1. Authentication Header (AH)
2. Encapsulation Security Payload (ESP)

	ESP	AH
Authentication	yes(weak)	yes(strong)
Message Integrity	yes	yes
Encyption	yes	No
Anti reply	yes	No

------------------------------------------------------------

• AH is the older of the two IP sec core protocol .it supports only authentication and data integrity features .
  

use a pair of encryption algoritms :

1. Encrypt
   
2. Decrypt
   

IP packet + key =Encrypted Data

VPN encryption :

1. DES : Data Encryption Standard (56 bit)
2. 3 DES : 3*56 bit
   
3. AES : Advanced Encryption Standard

• AES currently offers the strongest level of encryption possible for symmetric encryption . it can reach up to 256 bit encryption .
  

Authentication :

the widely supported hashing algoritm are used :

1. MD5(Message Digital 5)
2. Secure Hash Algoritm (SH-1)

• Hashing features pass data through a mathematical algorithm to generate a hash for data integrity nn
  

DH (Deffie-Hellman) :

The goog of DH algorithm is to give devices a way to security exchanges the shared key over a public network .

• DH1 : 768 bit
• DH2 : 1024 bit
• H3 : 1536 bit

SSL:

SSL :Secure Socket Layer: SSL encrypt the segments of network connections at the Transport Layer end-to-end.

Several versions of the protocols are in wide-spread use in applications like web browsing, electronic mail, Internet faxing, instant messaging and voice-over-IP (VoIP).(Wikipediya)

To support SSL vpm connection you need a router or cisco ASA that be configured with SSL VPN and the client can connect using standard web browser.SSL use port 443.(SSL is a transport layer protocol)
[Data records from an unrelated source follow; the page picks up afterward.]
/-- Two states that differ in the response at most. -/
def SameButResponse (s s' : State) : Prop := ∃ r, s' = { s with resp := r }

theorem SameButResponse.of_withResp (s : State) (r : Response) : SameButResponse s { s with resp := r } := ⟨r, rfl⟩

/-- States that differ in the response at most and have the same response are the same. -/
theorem SameButResponse.eq {s s' : State} (hs : SameButResponse s s') (hr : s.resp = s'.resp) : s = s' := by
  obtain ⟨r, rfl⟩ := hs
  obtain rfl : s.resp = r := hr
  rfl

/-- No transfer can tell two such states apart. -/
theorem SameButResponse.bisim (h : Nat) : Bisim h SameButResponse where
  params := by rintro t _ ⟨r, rfl⟩; rfl
  nq := by rintro t _ ⟨r, rfl⟩; rfl
  ctx := by rintro t _ ⟨r, rfl⟩; exact (State.withResp_ctx ..).symm
  ring := by rintro t _ i ⟨r, rfl⟩ -; exact (State.withResp_bufRead ..).symm
  ext := by rintro t _ a i ⟨r, rfl⟩; exact (State.withResp_bufRead ..).symm
  writeRing := by rintro t _ i v ⟨r, rfl⟩ -; exact ⟨r, bufWrite_withResp ..⟩
  writeExt := by rintro t _ a i v ⟨r, rfl⟩; exact ⟨r, bufWrite_withResp ..⟩
  advanceWrite := by rintro t _ k ⟨r, rfl⟩; exact ⟨r, State.modifyCtx_withResp ..⟩
  advanceRead := by rintro t _ k ⟨r, rfl⟩; exact ⟨r, State.modifyCtx_withResp ..⟩
  respond := by rintro t _ r' ⟨r, rfl⟩; exact ⟨r', rfl⟩

/-! ### No command reads the response -/

section
variable (s : State) (r : Response) (h addr size count : Nat)

theorem writeLoop_withResp (fuel moved : Nat) :
    writeLoop h addr size count fuel moved { s with resp := r } = writeLoop h addr size count fuel moved s := by
  obtain ⟨t, t', ht, ht', hresp, hR⟩ := (SameButResponse.bisim h).writeLoop_alike (a := addr) (cap := size)
    (count := count) (fuel := fuel) (moved := moved) (.of_withResp s r)
  rw [ht, ht', hR.eq hresp]

theorem readLoop_withResp (fuel moved : Nat) :
    readLoop h addr size count fuel moved { s with resp := r } = readLoop h addr size count fuel moved s := by
  obtain ⟨t, t', ht, ht', hresp, hR⟩ := (SameButResponse.bisim h).readLoop_alike (a := addr) (cap := size)
    (count := count) (fuel := fuel) (moved := moved) (.of_withResp s r)
  rw [ht, ht', hR.eq hresp]

theorem execWriteBits_withResp :
    execWriteBits h addr size count { s with resp := r } = execWriteBits h addr size count s := by
  simp only [execWriteBits, State.qPresent, State.ringOutsideRam, State.withResp_nq, State.withResp_ctx, raise_withResp,
    writeLoop_withResp]

theorem execReadBits_withResp :
    execReadBits h addr size count { s with resp := r } = execReadBits h addr size count s := by
  simp only [execReadBits, State.qPresent, State.ringOutsideRam, State.withResp_nq, State.withResp_ctx, raise_withResp,
    readLoop_withResp]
Cisco introduce web VPN server acts as a web server can be implemented by many devices including as ASA . this connection uses SSL for all communication.

SSL VPN types :

• Clientless :Doesn't allow user to use application on their PC over the VPN
  
• Thin Client : Install Activex or Java based plugins after the user has successfully authenticated to the VPN . this plugin allow user to use application (only TCP based application ). CISCO released a new implemention called "CISCO Secure Desktop".